Personal tools
Large margin based parameter estimation for hidden Markov models
| What |
|
|---|---|
| When |
Jan 23, 2009 from 10:30 AM to 11:30 AM |
| Where | Conference Room 54-134 EIV |
| Add event to calendar |
|
Prof. Fei Sha
University of Southern California
Friday, January 23, 2009 at 10:30am
Conference Room 54-134 EIV
Abstract
In many application domains, we face the task of characterizing the
distribution of continuous random variables. For instance, in automatic
speech recognition (ASR), these variables are acoustic properties of
speech signals. For such tasks, Gaussian mixture models (GMMs) are
widely used as an very effective density estimator. Particularly, in the
context of ASR, they are embedded in continuous-density hidden Markov
models (CD-HMMs) to yield emission probabilities, i.e., the likelihoods
of acoustic observations conditioned on hidden states such as phonemes.
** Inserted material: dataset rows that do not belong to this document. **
-- ==== Sys2Proof/Tests/Slice0.lean ====
section
/-! SUPPORT. Tests: the refusals of `WellFormed`, the reference values of the two checks, one step of every command on a small state, and
for every obligation with hypotheses a state and operands that meet them. -/

namespace Sys2Proof.Tests

set_option Elab.async false

open Sys2Proof.Machine Sys2Proof.Safety

/-! ### Well-formedness -/

/-- A FILL of 10 bytes at BUF offset 6 with DONE records (R71). -/
def fillForm : DescForm := ⟨2, 1, 0, 0, 0, 6, 10, 0x11223344⟩

/-- A FILL with a reserved flag bit (R6). -/
def wfBad : DescForm := { fillForm with flags := 8 }

theorem test_wf_chainNew : WellFormed (.chainNew 0 1 (List.replicate 12 fillForm)) = false := by decide
theorem test_wf_chainAppend_none : WellFormed (.chainAppend 0 0 []) = false := by decide
theorem test_wf_chainAppend_many : WellFormed (.chainAppend 0 0 (List.replicate 12 fillForm)) = false := by decide
theorem test_wf_poke_none : WellFormed (.poke 0 0 0 []) = false := by decide
theorem test_wf_poke_many : WellFormed (.poke 0 0 0 (List.replicate 129 0)) = false := by decide +kernel
theorem test_wf_unknownKind_request : WellFormed (.unknownKind 0 0x2C []) = false := by decide
theorem test_wf_unknownKind_ack : WellFormed (.unknownKind 0 0x40 []) = false := by decide
theorem test_wf_unknownKind_long : WellFormed (.unknownKind 0 0x7F (List.replicate 241 0)) = false := by decide +kernel
theorem test_wf_goodFrame_ack : WellFormed (.goodFrame 0 0x40 []) = false := by decide
theorem test_wf_goodFrame_long : WellFormed (.goodFrame 0 0x01 (List.replicate 241 0)) = false := by decide +kernel
theorem test_wf_noticeAck_long : WellFormed (.noticeAck 0 (List.replicate 241 0)) = false := by decide +kernel
theorem test_wf_lenErr_low : WellFormed (.lenErr 2) = false := by decide
theorem test_wf_lenErr_high : WellFormed (.lenErr 242) = false := by decide
theorem test_wf_doneAnswer_long : WellFormed (.doneAnswer 0 (List.replicate 65 0)) = false := by decide +kernel

/-! ### Reference values -/

/-- The ASCII digits 1 to 9. -/
def digits : List Byte := [0x31, 0x32, 0x33, 0x34, 0x35, 0x36, 0x37, 0x38, 0x39]

/-- R170's reference value. -/
theorem test_crc16_digits : crc16Bytes crc16Start digits = 0x29B1 := by decide +kernel

/-- R72's reference value. -/
theorem test_crc32_digits : crc32Bytes 0xFFFFFFFF digits ^^^ 0xFFFFFFFF = 0xCBF43926 := by decide +kernel

/-! ### Small states -/

/-- The part running, with nothing going on. -/
def up : State := { State.reset with power := .running }

/-- The part running, with its blocks changed. -/
def on (f : Blocks → Blocks) : State := { up with blocks := f up.blocks }

/-- The same, every notice source but RESET masked: no notice competes with the reply for the line. -/
def calm (f : Blocks → Blocks) : State := on fun b => f { b with notice := { b.notice with mask := 1 } }

/-- The record of the FILL above. -/
def fill : Descriptor :=
  { kind := .fill, record := true, haltAfter := false, cont := false, src := .buf, srcOff := 0, dst := .buf, dstOff := 6, length := 10
    operand := 0x11223344 }

/-- A WAIT on UNIT7 with a deadline of 300 microseconds. -/
def wait7 : Descriptor := { fill with kind := .wait, src := .unit 7, dstOff := 0, length := 0, operand := 3 }

/-- A COPY of 10 bytes from UNIT7 to buffer memory. -/
def copy7 : Descriptor := { fill with kind := .copy, src := .unit 7, operand := 0 }

/-- CH3 in a state, bound to chain 31, whose one descriptor stands in slot 5 under the cursor. -/
def bind (st : ChanState) (d : Descriptor) (f : Channel → Channel := id) (b : Blocks) : Blocks :=
  (b.updChain 31 fun _ => { state := .bound, isOpen := true, members := [⟨5, d⟩], boundTo := some 3 }).updChan 3 fun _ =>
    f { state := st, handle := some 31, cursor := some 5 }

/-- A chain of one FILL in slot 5 at handle 31. -/
def chain31 (st : ChainState) (isOpen : Bool) (b : Blocks) : Blocks :=
  b.updChain 31 fun _ => { state := st, isOpen := isOpen, members := [⟨5, fill⟩] }

/-- UNIT7 with a card, in a state, with a window of 4096 bytes at 0. -/
def card7 (st : UnitState) (f : UnitEntry → UnitEntry := id) (b : Blocks) : Blocks :=
  b.updUnit 7 fun _ => f
    { presence := true, state := st, line := true, window := some ⟨0, 4096⟩, slotEnable := st == .active || st == .fenced }

/-- A write of one byte of a requester in flight on the buffer port, at an address. -/
def writing (r : Requester) (addr : Nat) (b : Blocks) : Blocks :=
  { b with bufPort := { b.bufPort with inFlight := some ⟨r, .write, addr, 1, [0xAA], none⟩ } }

/-- A read of two bytes of a requester in flight on the slot bus, from UNIT7. -/
def reading (r : Requester) (b : Blocks) : Blocks :=
  { b with slotPort := { b.slotPort with inFlight := some ⟨r, .read, 0, 2, [], some ⟨7, 40⟩⟩ } }

/-- A DONE record of CH0. -/
def aRecord : Record := { kind := .done, channel := 0, handle := some 0, amount := 1 }

/-- The queue with `n` records. -/
def queued (n : Nat) (b : Blocks) : Blocks := { b with queue := { b.queue with records := List.replicate n aRecord } }

/-- The payload of the newest reply. -/
def reply (o : Out) : Option (List Byte) :=
  match o with
  | .next t => (t.link.replyMemory.getLast?).map fun e => e.reply.payload
  | _ => none

/-- A value of the next state. -/
def after {α : Type} (o : Out) (f : State → α) : Option α :=
  match o with
  | .next t => some (f t)
  | _ => none

/-- The outcome is a fault. -/
def faults (o : Out) : Bool :=
  match o with
  | .fault _ => true
  | _ => false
Meanwhile, the transition probabilities in CD-HMMs attempt to capture
temporal properties of speech signals. Similar modeling choices arise in
other applications, for instance, in activity recognition.
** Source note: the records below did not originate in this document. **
-- ==== Sys2Proof/Machine/PhaseUnit.lean ====
section
/-! DEFINITION. The phase vocoder and the energy redistributor with the bin shift, as functions over any numerics record
(spec/43_phase_vocoder.md R202 to R208, spec/44_shifter.md R220 to R228). -/

namespace Sys2Proof.Machine

section
variable {R : Type} (E : Env R)

/-- `EXPECT(k) = 2π × binfreq(k) × HOP / FS`, the first of the two equal forms of R202. Which of them a rounding record
evaluates is the model's choice (DESIGN CHOICE, log 22). -/
def Env.expect (k : Nat) : R :=
  E.num.div (E.num.mul (E.num.mul E.twoPi (E.binfreq k)) (E.num.ofInt E.hop)) E.fs

/-- The peak test on bin `k` of magnitudes `mag` (R205). -/
def Env.isPeak (mag : List R) (k : Nat) : Bool :=
  let gmax := E.maxOf E.zero (mag.take E.bins)
  decide (1 ≤ k ∧ k + 2 ≤ E.bins) && E.num.lt (E.at_ mag (k - 1)) (E.at_ mag k)
    && E.num.lt (E.at_ mag (k + 1)) (E.at_ mag k) && E.num.lt (E.num.mul (E.lit E.par.peakFloor) gmax) (E.at_ mag k)

/-- The bins within `h` of bin `k`, nearest first and of two at equal distance the lower first (R206). -/
def lockCandidates (h k : Nat) : List Nat :=
  (List.range (h + 1)).flatMap fun d => if d = 0 then [k] else if d ≤ k then [k - d, k + d] else [k + d]

/-- The peak whose phase bin `k` takes, if some peak's region holds it (R206). -/
def Env.lockPeak (mag : List R) (k : Nat) : Option Nat :=
  (lockCandidates E.par.lockHalfWidth k).find? (E.isPeak mag)

/-- `LOCK(mag, ph)` (R206). -/
def Env.lock (mag ph : List R) : List R :=
  tabulate E.bins fun k => E.at_ ph ((E.lockPeak mag k).getD k)

/-- `dev <- wrap(lph[k] - PV_PPH[k] - EXPECT(k))` (R207). -/
def Env.deviation (k : Nat) (lph pph : R) : R := E.wrap (E.num.sub (E.num.sub lph pph) (E.expect k))

/-- `instf <- binfreq(k) + dev * FS / (2π * HOP)` (R207). -/
def Env.instFreq (k : Nat) (lph pph : R) : R :=
  E.num.add (E.binfreq k)
    (E.num.div (E.num.mul (E.deviation k lph pph) E.fs) (E.num.mul E.twoPi (E.num.ofInt E.hop)))

/-- `inc <- 2π * (instf + shift) * HOP / FS` (R208). -/
def Env.phaseInc (k : Nat) (shift lph pph : R) : R :=
  E.num.div (E.num.mul (E.num.mul E.twoPi (E.num.add (E.instFreq k lph pph) shift)) (E.num.ofInt E.hop)) E.fs

/-- The new synthesis phase `wrap(PV_SPH[k] + inc)` (R208). -/
def Env.synthPhase (k : Nat) (shift lph pph sph : R) : R := E.wrap (E.num.add sph (E.phaseInc k shift lph pph))

/-- The phases a call after the first works with: locked where `LOCK_EN` is 1 (R201). -/
def Env.lockedPhases (lockEn : Bool) (mag ph : List R) : List R := if lockEn then E.lock mag ph else ph

/-- The new synthesis phases of a call after the first, B entries (R201, R208). -/
def Env.synthPhases (shift : R) (lph pph sph : List R) : List R :=
  tabulate E.bins fun k => E.synthPhase k shift (E.at_ lph k) (E.at_ pph k) (E.at_ sph k)

/-- The contributors `C(t)` among source bins 0..M-1, ascending (R220). -/
def contributors (m : Nat) (tgt : Nat → Option Nat) (t : Nat) : List Nat :=
  (List.range m).filter fun k => tgt k == some t

/-- The magnitude of a target from its contributors (R221): the root of the sum of squares, 0 for none, and a single
contributor's magnitude unchanged (log 9). -/
def Env.mergeMag (mag : List R) : List Nat → R
  | [] => E.zero
  | [k] => if E.num.lt (E.at_ mag k) E.zero then E.num.sqrt (E.num.mul (E.at_ mag k) (E.at_ mag k)) else E.at_ mag k
  | ks => E.num.sqrt (E.sum (ks.map fun k => E.num.mul (E.at_ mag k) (E.at_ mag k)))

/-- The dominant contributor: largest magnitude, of several the lowest index (R222). -/
def Env.dominant (mag : List R) : List Nat → Option Nat
  | [] => none
  | k :: ks => some (ks.foldl (fun b j => if E.num.lt (E.at_ mag b) (E.at_ mag j) then j else b) k)

end

/-- What the redistributor returns for one target: `omag[t]`, `oph[t]`, `dom[t]` (R220). -/
structure Merged (R : Type) where
  mag : R
  ph : R
  dom : Option Nat

section
variable {R : Type} (E : Env R)

/-- One target of `REDIST(mag, ph, M, tgt)` (R220 to R224). -/
def Env.redistAt (mag ph : List R) (m : Nat) (tgt : Nat → Option Nat) (t : Nat) : Merged R :=
  let c := contributors m tgt t
  let d := E.dominant mag c
  ⟨E.mergeMag mag c, (d.map (E.at_ ph)).getD E.zero, d⟩

/-- `REDIST(mag, ph, M, tgt)` (R220). -/
def Env.redist (mag ph : List R) (m : Nat) (tgt : Nat → Option Nat) : List (Merged R) :=
  tabulate m (E.redistAt mag ph m tgt)

/-- `δ = SHIFT_HZ × N / FS`, the shift in bins (R227). -/
def Env.shiftBins (shift : R) : R := E.num.div (E.num.mul shift (E.nat E.n)) E.fs

/-- The target of source bin `k` under a shift by `d` bins: dropped outside 0..B-1 (R227, R228). -/
def shiftTarget (bins : Nat) (d : Int) (k : Nat) : Option Nat :=
  if 0 ≤ (k : Int) + d ∧ (k : Int) + d < bins then some ((k : Int) + d).toNat else none

/-- The frame FSH writes (R228). -/
def Env.shiftFrame (shift : R) (mag ph : List R) : List (Bin R) :=
  (E.redist mag ph E.bins (shiftTarget E.bins (E.rnd (E.shiftBins shift)))).map fun o => ⟨o.mag, o.ph⟩

end

end Sys2Proof.Machine
end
Various techniques have been developed to estimate the parameters of
CD-HMMs. In particular, discriminative techniques such as conditional
maximum likelihood and minimum classification error have attracted
significant research attention. When carefully and skillfully
implemented, they often lead to lower error rates (in speech
recognition) than traditional techniques of maximum likelihood
estimation.
In this talk, I will describe a new discriminative technique that is
based on the principle of large margin, a key framework in many machine
learning algorithms including support vector machines and boosting. The
new technique differs from previous discriminative methods for ASR in
the goal of margin maximization. In particular, in our large margin
training of CD-HMMs, model parameters are optimized to maximize the gap
(or the margin) between correct and incorrect classifications. I will
present an extensive empirical evaluation of our approach on two
benchmark problems in speech recognition: phonetic classification and
recognition on the TIMIT speech database. In both tasks, large margin
systems obtain significantly better performance than systems trained by
maximum likelihood estimation or competing discriminative frameworks.
An in-depth analysis also reveals some interesting features of our
approach, which contribute to the superior performance.
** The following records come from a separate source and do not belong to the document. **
-- ==== Sys2Proof/Machine/Quantizer.lean ====
section
/-! DEFINITION. The quantizer commands ENVC and QNT (spec/45_quantizer.md). -/

namespace Sys2Proof.Machine

/-- The in-scale test of the latched root and scale (R242, R243). -/
def Csrs.inScl (p : Csrs) (n : Nat) (par : Params := Params.spc) : Bool :=
  inScale (par.scaleRom.getD p.quant.scale.toNat 0) p.quant.root.val n

section
variable {R : Type} (E : Env R) (x : QuantIn R)

/-- The bins whose drift value the target map reads: those that are not skipped before (R258). -/
def driftBins : List Nat :=
  if x.drift.isSome then (List.range E.lines).filter fun k => (E.binNote (E.quantMap x) k).isSome else []

/-- Whether the envelope step runs (R261). -/
def Env.reimposes : Bool := x.envelope.isSome && E.num.lt E.zero (E.clamp01 x.preserve)

/-- The bands whose entry of `Q_ENV` the envelope step reads: those that bins lie in (R261). -/
def envelopeBands : List Nat :=
  if E.reimposes x then (tabulate E.lines fun k => x.band.getD k 0).filter fun b => b < E.par.bands else []

/-- The notes whose accumulator is read: those it advances (R259). -/
def accNotes : List Nat :=
  (List.range E.par.notes).filter fun n =>
    E.advances (noteTargets (E.quantNotes x) (E.quantMerged x) n) (x.sil.getD n 0)

/-- Whether the detection test compares the energy with the last one (R255). -/
def QuantIn.comparesEnergy : Bool := !x.first && x.cnt == 0

/-- The reals that the transient step computes: the energy, the effective strength, and the limit where it is compared (R255,
R256). -/
def transientReals : List R :=
  [E.energy x.mag, E.quantStrength x]
    ++ (if x.comparesEnergy then [E.transientLimit x.transThr x.prevE] else [])

/-- The reals of the target map that are computed and compared or converted: frequencies, pitches and positions (R258). -/
def targetReals : List R :=
  let q := E.quantMap x
  if E.num.eq q.strength E.zero then []
  else
    tabulate E.lines E.binfreq
      ++ ((List.range E.lines).filter fun k => !E.num.le (E.binfreq k) E.zero).map (fun k => E.midi (E.binfreq k))
      ++ (List.range E.lines).filterMap fun k => (E.binNote q k).map (E.targetPos q k)

/-- The reals that a QNT with positive strength computes, compares, converts or stores (R250, log 5). -/
def quantReals : List R :=
  transientReals E x ++ targetReals E x ++ (E.quantHistory x).map Prod.fst ++ binWords (E.quantFrame x)

end

section
variable {R S : Type} (M : Storage R S) (H : Hardware R)

/-- What ENVC does (R248): the envelope of bins 0..L-1 by the band table as it stands. -/
def envcEffect (rs1 : SReg) (p : Csrs) (s : S) : Effect R S :=
  let E := p.envOf H
  let mag := (M.frame s rs1 E.lines).map Bin.mag
  ⟨mag, M.put s envBase (E.data (E.envOf (M.nats s bandBase E.lines) (realsOf mag)))⟩

/-- The inputs of a QNT with positive strength (R250). -/
def Storage.quantIn (s : S) (rs1 : SReg) (p : Csrs) : QuantIn R :=
  let E := p.envOf H
  let frame := binsOf (M.frame s rs1 E.lines)
  { mag := frame.map Bin.mag
    ph := frame.map Bin.ph
    strength := E.clamp01 (E.num.ofBits p.quant.strength)
    transThr := E.num.ofBits p.quant.transThr
    transAmt := E.num.ofBits p.quant.transAmt
    preserve := E.num.ofBits p.quant.preserve
    inScl := fun n => p.inScl n H.par
    drift := if p.quant.driftEn then some (realsOf (M.reals s driftBase E.lines)) else none
    envelope := if p.quant.envEn then some (realsOf (M.reals s envBase H.par.bands)) else none
    band := M.nats s bandBase E.lines
    first := p.qFirst
    cnt := p.qTrCnt.toNat
    prevE := (M.prevE s p).real
    acc := realsOf (M.reals s accBase H.par.notes)
    sil := M.nats s silBase H.par.notes }

/-- The reals that a QNT with positive strength reads for the inputs at hand (R250, log 5): its registers, its source bins, and
of the tables and the history the elements that its rules read. -/
def Storage.quantReads (s : S) (rs1 : SReg) (p : Csrs) : List (Datum R) :=
  let E := p.envOf H
  let x := M.quantIn H s rs1 p
  E.registers [p.quant.strength, p.quant.transThr, p.quant.transAmt] ++ binWords (M.frame s rs1 E.lines)
    ++ (if x.comparesEnergy then [M.prevE s p] else [])
    ++ (driftBins E x).map (fun k => M.get s (driftBase + k))
    ++ (if p.quant.envEn then E.registers [p.quant.preserve] else [])
    ++ (envelopeBands E x).map (fun b => M.get s (envBase + b))
    ++ (accNotes E x).map (fun n => M.get s (accBase + n))

/-- Strength 0 (R251): bins 0..L-1 are copied word for word, the Nyquist bin is zeroed, no history is read or written. -/
def quantCopyEffect (rd rs1 : SReg) (p : Csrs) (s : S) : Effect R S :=
  let E := p.envOf H
  let frame := M.frame s rs1 E.lines
  ⟨E.registers [p.quant.strength] ++ binWords frame,
   M.modify (M.put s (sBase rd) (binWords (frame ++ [E.binDatum ⟨E.zero, E.zero⟩]))) fun u => u.setSLen rd E.bins⟩

/-- The registers of the quantizer history after a call (R256): `Q_PREV_E`, `Q_TR_CNT`, `Q_FIRST`. -/
def Storage.setQuantHistory (s : S) (prevE : Datum R) (cnt : Nat) : S :=
  M.modify (M.setPrevE s prevE) fun u => { u with csr := { u.csr with qTrCnt := BitVec.ofNat 32 cnt, qFirst := false } }

/-- Positive strength (R250): transient, target map, redistribution, accumulators, envelope. -/
def quantRunEffect (rd rs1 : SReg) (p : Csrs) (s : S) : Effect R S :=
  let E := p.envOf H
  let x := M.quantIn H s rs1 p
  let hist := E.quantHistory x
  let s' := M.put s (sBase rd) (E.binData (E.quantFrame x))
  let s' := M.putWords (M.put s' accBase (E.data (hist.map Prod.fst))) silBase (natWords (hist.map Prod.snd))
  let s' := M.setQuantHistory s' (realDatum E.num (E.energy x.mag)) (E.quantCnt x - 1)
  ⟨M.quantReads H s rs1 p ++ E.data (quantReals E x), M.modify s' fun u => u.setSLen rd E.bins⟩

/-- Whether the clamped strength is 0 (R251), for an environment. -/
def Csrs.strengthZeroIn (p : Csrs) (E : Env R) : Bool :=
  E.num.eq (E.clamp01 (E.num.ofBits p.quant.strength)) E.zero

/-- Whether the clamped strength is 0 (R251), on the default hardware. -/
def Csrs.strengthZero (p : Csrs) : Bool := p.strengthZeroIn p.env

/-- What QNT does (R250, R251). -/
def qntEffect (rd rs1 : SReg) (p : Csrs) (s : S) : Effect R S :=
  if p.strengthZeroIn (p.envOf H) then quantCopyEffect M H rd rs1 p s else quantRunEffect M H rd rs1 p s

end

/-- The inputs of a QNT with positive strength (R250), on the default hardware. -/
def State.quantIn (s : State) (rs1 : SReg) (p : Csrs) : QuantIn Word := hwStorage.quantIn spcHardware s rs1 p

/-- The reals that a QNT with positive strength reads, on the default hardware. -/
def State.quantReads (s : State) (rs1 : SReg) (p : Csrs) : List (Datum Word) := hwStorage.quantReads spcHardware s rs1 p

/-- `ENVC Ss` (R248). -/
def execEnvc (rs1 : SReg) (s : State) : Host.Outcome State Fault Refusal :=
  runCommand hwStorage (.envc rs1) s (envcEffect hwStorage spcHardware rs1)

/-- `QNT Sd, Ss` (R250). -/
def execQnt (rd rs1 : SReg) (s : State) : Host.Outcome State Fault Refusal :=
  runCommand hwStorage (.qnt rd rs1) s (qntEffect hwStorage spcHardware rd rs1)

end Sys2Proof.Machine
end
Towards the end of the talk, I will discuss briefly the connection of
our work to the structured prediction problems in the machine learning
community. I will also discuss the future direction of this line of work
and other application potentials.
Biography
Fei Sha got his Ph.D from U. of Pennsylvania in computer and information
science. Afterwards, he spent a year at UC Berkeley as a postdoc with
Prof. Michael Jordan and Prof. Stuart Russell. He then joined Yahoo
Research as a research scientist for a year. He has been a faculty at
USC's computer science department since the summer of 2008. His research
interest focuses on statistical machine learning. His work had won best
student paper awards at NIPS and ICML.